When Brooklyn Garcia was 7 years old, her parents began noticing changes – Brooklyn was losing weight, felt thirsty all the time (despite drinking liters of water), and was getting progressively weaker. “It was very scary” says her Mom, Kathryn. Medical investigations lead to a diagnosis of diabetes – news that was hard for the family to hear: “We knew nothing about what was needed or expected and it was really overwhelming.”

Fortunately, the Garcia family was referred to the Paediatric Diabetes Program at McMaster Children’s Hospital. 

“In the beginning we had no knowledge of how diabetes worked, so the hospital was very helpful in setting up Brooklyn’s ratios and teaching us about carbs etc. The care and info we received in the first year was very important in helping us manage it on our own.” says Kathryn. 
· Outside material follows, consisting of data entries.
-- ==== Sys2Proof/Machine/Operands.lean ====
section
/-! DEFINITION. The operand forms, as words of a micro-program: how the second ALU operand gets into X (43_alu_binary
R239), how an address gets into MAR (20_memory R73), how the stack slot is addressed (47_stack R295). -/

namespace Sys2Proof.Machine

/-- `OO|MAI`: the operand byte is the address (30_encoding R102). -/
def addressFromOperand : CtrlWord := word [.oo, .mai]

/-- `SPO|MAI`: the stack slot a push writes, at SP before it is decremented (47_stack R295). -/
def addressOfPush : CtrlWord := word [.spo, .mai]

/-- `SPP|SPO|MAI`: the stack slot a pop reads, at SP after it is incremented (47_stack R295; 40_cycle R139). -/
def addressOfPop : CtrlWord := word [.spp, .spo, .mai]

/-- `MO|XI`: the addressed cell becomes the second ALU operand (43_alu_binary R239). -/
def cellToX : CtrlWord := word [.mo, .xi]

/-- The prefix words that bring the second operand into X, by source (43_alu_binary R239). -/
def sourcePrefix (src : AluSource) : MicroProgram :=
  match src with
  | .regB => [word [.bo, .xi]]
  | .regX => []
  | .memN => [addressFromOperand, cellToX]
  | .memB => [word [.bo, .mai], cellToX]
  | .memX => [word [.xo, .mai], cellToX]

/-- The line of an ALU operation; `Add` has none (40_cycle R130). -/
def operationLine (op : AluOp) : List Line :=
  match op with
  | .add => []
  | .sub => [.sub]
  | .or => [.or]
  | .xor => [.xor]
  | .and => [.and]
  | .not => [.not]
  | .shiftLeft => [.shl]
  | .shiftRight => [.shr]

/-- The last word of every ALU instruction: the operation line with `ALO|AI|RST` (43_alu_binary R211, R239). -/
def aluLastWord (op : AluOp) : CtrlWord := word (operationLine op ++ [.alo, .ai, .rst])

/-- The operand source of a low nibble of the binary ALU family (43_alu_binary R239). -/
def sourceOfNibble (lo : Nat) : Option AluSource :=
  match lo with
  | 0x0 => some .regB
  | 0x1 => some .regX
  | 0x2 => some .memN
  | 0x3 => some .memB
  | 0x4 => some .memX
  | _ => none

end Sys2Proof.Machine
end

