-- ==== Sys2Proof/Machine/AluBinary.lean ====
section
/-! DEFINITION. The meanings of the two-operand ALU instructions (43_alu_binary R212 to R239): each runs the micro-program of its rule by the cycle
rules, from the state the fetch leaves. -/

namespace Sys2Proof.Machine

/-- 0x30 `add B` (R212). `X <- B; A <- A + X`, flags. -/
def execAddB (s : State) : Result :=
  runProgram 0x30#8 [word [.bo, .xi], word [.rst, .ai, .alo]] s

/-- 0x31 `add X` (R213). `A <- A + X`, flags. -/
def execAddX (s : State) : Result :=
  runProgram 0x31#8 [word [.rst, .ai, .alo]] s

/-- 0x32 `add $N` (R214). `MAR <- n; X <- mem[n]; A <- A + X`, flags. -/
def execAddMemN (n : Byte) (s : State) : Result :=
  runProgramWith 0x32#8 n [word [.mai, .oo], word [.mo, .xi], word [.rst, .ai, .alo]] s

/-- 0x33 `add $B` (R215). `MAR <- B; X <- mem[B]; A <- A + X`, flags. -/
def execAddMemB (s : State) : Result :=
  runProgram 0x33#8 [word [.mai, .bo], word [.mo, .xi], word [.rst, .ai, .alo]] s

/-- 0x34 `add $X` (R216). `MAR <- X; X <- mem[X]; A <- A + X`, flags. -/
def execAddMemX (s : State) : Result :=
  runProgram 0x34#8 [word [.mai, .xo], word [.mo, .xi], word [.rst, .ai, .alo]] s

/-- 0x40 `sub B` (R217). `X <- B; A <- A - X`, flags. -/
def execSubB (s : State) : Result :=
  runProgram 0x40#8 [word [.bo, .xi], word [.rst, .ai, .alo, .sub]] s

/-- 0x41 `sub X` (R218). `A <- A - X`, flags. -/
def execSubX (s : State) : Result :=
  runProgram 0x41#8 [word [.rst, .ai, .alo, .sub]] s

/-- 0x42 `sub $N` (R219). `MAR <- n; X <- mem[n]; A <- A - X`, flags. -/
def execSubMemN (n : Byte) (s : State) : Result :=
  runProgramWith 0x42#8 n [word [.mai, .oo], word [.mo, .xi], word [.rst, .ai, .alo, .sub]] s

/-- 0x43 `sub $B` (R220). `MAR <- B; X <- mem[B]; A <- A - X`, flags. -/
def execSubMemB (s : State) : Result :=
  runProgram 0x43#8 [word [.mai, .bo], word [.mo, .xi], word [.rst, .ai, .alo, .sub]] s

/-- 0x44 `sub $X` (R221). `MAR <- X; X <- mem[X]; A <- A - X`, flags. -/
def execSubMemX (s : State) : Result :=
  runProgram 0x44#8 [word [.mai, .xo], word [.mo, .xi], word [.rst, .ai, .alo, .sub]] s

/-- 0x50 `or B` (R222). `X <- B; A <- A or X`, flags. -/
def execOrB (s : State) : Result :=
  runProgram 0x50#8 [word [.bo, .xi], word [.rst, .ai, .alo, .or]] s

/-- 0x51 `or X` (R223). `A <- A or X`, flags. -/
def execOrX (s : State) : Result :=
  runProgram 0x51#8 [word [.rst, .ai, .alo, .or]] s

/-- 0x52 `or $N` (R224). `MAR <- n; X <- mem[n]; A <- A or X`, flags. -/
def execOrMemN (n : Byte) (s : State) : Result :=
  runProgramWith 0x52#8 n [word [.mai, .oo], word [.mo, .xi], word [.rst, .ai, .alo, .or]] s

/-- 0x53 `or $B` (R225). `MAR <- B; X <- mem[B]; A <- A or X`, flags. -/
def execOrMemB (s : State) : Result :=
  runProgram 0x53#8 [word [.mai, .bo], word [.mo, .xi], word [.rst, .ai, .alo, .or]] s

/-- 0x54 `or $X` (R226). `MAR <- X; X <- mem[X]; A <- A or X`, flags. -/
def execOrMemX (s : State) : Result :=
  runProgram 0x54#8 [word [.mai, .xo], word [.mo, .xi], word [.rst, .ai, .alo, .or]] s

/-- 0x60 `xor B` (R227). `X <- B; A <- A xor X`, flags. -/
def execXorB (s : State) : Result :=
  runProgram 0x60#8 [word [.bo, .xi], word [.rst, .ai, .alo, .xor]] s

/-- 0x61 `xor X` (R228). `A <- A xor X`, flags. -/
def execXorX (s : State) : Result :=
  runProgram 0x61#8 [word [.rst, .ai, .alo, .xor]] s

/-- 0x62 `xor $N` (R229). `MAR <- n; X <- mem[n]; A <- A xor X`, flags. -/
def execXorMemN (n : Byte) (s : State) : Result :=
  runProgramWith 0x62#8 n [word [.mai, .oo], word [.mo, .xi], word [.rst, .ai, .alo, .xor]] s

/-- 0x63 `xor $B` (R230). `MAR <- B; X <- mem[B]; A <- A xor X`, flags. -/
def execXorMemB (s : State) : Result :=
  runProgram 0x63#8 [word [.mai, .bo], word [.mo, .xi], word [.rst, .ai, .alo, .xor]] s

/-- 0x64 `xor $X` (R231). `MAR <- X; X <- mem[X]; A <- A xor X`, flags. -/
def execXorMemX (s : State) : Result :=
  runProgram 0x64#8 [word [.mai, .xo], word [.mo, .xi], word [.rst, .ai, .alo, .xor]] s

/-- 0x70 `and B` (R232). `X <- B; A <- A and X`, flags. -/
def execAndB (s : State) : Result :=
  runProgram 0x70#8 [word [.bo, .xi], word [.rst, .ai, .alo, .and]] s

/-- 0x71 `and X` (R233). `A <- A and X`, flags. -/
def execAndX (s : State) : Result :=
  runProgram 0x71#8 [word [.rst, .ai, .alo, .and]] s

/-- 0x72 `and $N` (R234). `MAR <- n; X <- mem[n]; A <- A and X`, flags. -/
def execAndMemN (n : Byte) (s : State) : Result :=
  runProgramWith 0x72#8 n [word [.mai, .oo], word [.mo, .xi], word [.rst, .ai, .alo, .and]] s

/-- 0x73 `and $B` (R235). `MAR <- B; X <- mem[B]; A <- A and X`, flags. -/
def execAndMemB (s : State) : Result :=
  runProgram 0x73#8 [word [.mai, .bo], word [.mo, .xi], word [.rst, .ai, .alo, .and]] s

/-- 0x74 `and $X` (R236). `MAR <- X; X <- mem[X]; A <- A and X`, flags. -/
def execAndMemX (s : State) : Result :=
  runProgram 0x74#8 [word [.mai, .xo], word [.mo, .xi], word [.rst, .ai, .alo, .and]] s

end Sys2Proof.Machine
end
Today, Brooklyn sees a registered nurse and pediatric endocrinologist twice a year, and a dietitian and social worker once a year. At each appointment Brooklyn gets A1C bloodwork done (which shows an average of her blood sugars over the previous few months) and full bloodwork once a year. She uses an insulin pump and is able to change it herself.  Her parents say an insulin pump and continuous glucose monitoring (CGM) have made her diabetes much easier to manage.

When asked about tips for managing diabetes, the Garcia’s stress the importance of empowerment: “We have always included Brooklyn in every thought and decision, and we’ve made it so that one day, when she has to do this alone, she can”. 

When 9-year-old Michael Rogers said he couldn’t go to a fishing derby, his parents knew something was very wrong. He loved the annual fishing event, but severe stomach pain prevented him from going. His parents took him to Peterborough Regional Health Centre (PRHC) where he was diagnosed with diabetes. Michael had been experiencing other symptoms – he was unusually thirsty - but was attending a summer day camp and the family had attributed his symptoms to hot days spent playing outside.

Michael received care from the Paediatric Diabetes Education Centre at the Peterborough Regional Health Care Center. His mom, Kathy, describes the centre as “absolutely phenomenal” in terms of support and education.

Michael’s father also has type 1 diabetes, so the family was already familiar with diabetes, but they say the information from PRHC was still very valuable as they felt overwhelmed with Michael's diagnosis at the beginning.

Michaels mom also credits staff at Michael’s elementary school for helping them adjust to and manage his diabetes. “The receptionist, the vice principal, the teacher, the educational assistants, the nurse - they were all fantastic! They worked well together and contacted me whenever there was a concern. We had the benefit of a small school in a rural town – it was extraordinary in its support.  The teacher even worked on education with the kids in the class.”

Today, Michael is an active 18-year-old who uses an insulin pump and CGM to effectively manage his diabetes. He still loves fishing as well as snowmobiling, dirt-biking, and other outdoor adventure sports.

What advice would Michael’s Mom give to other parents which newly diagnosed children?

“You don’t have to change your whole world, you just have to make some adjustments to make it work. It’s important to prepare ahead of time and have supplies ALL the time. Your child can make decisions and they will make mistakes – it is their life… we are just supporting them… they need to learn and to take control of it.”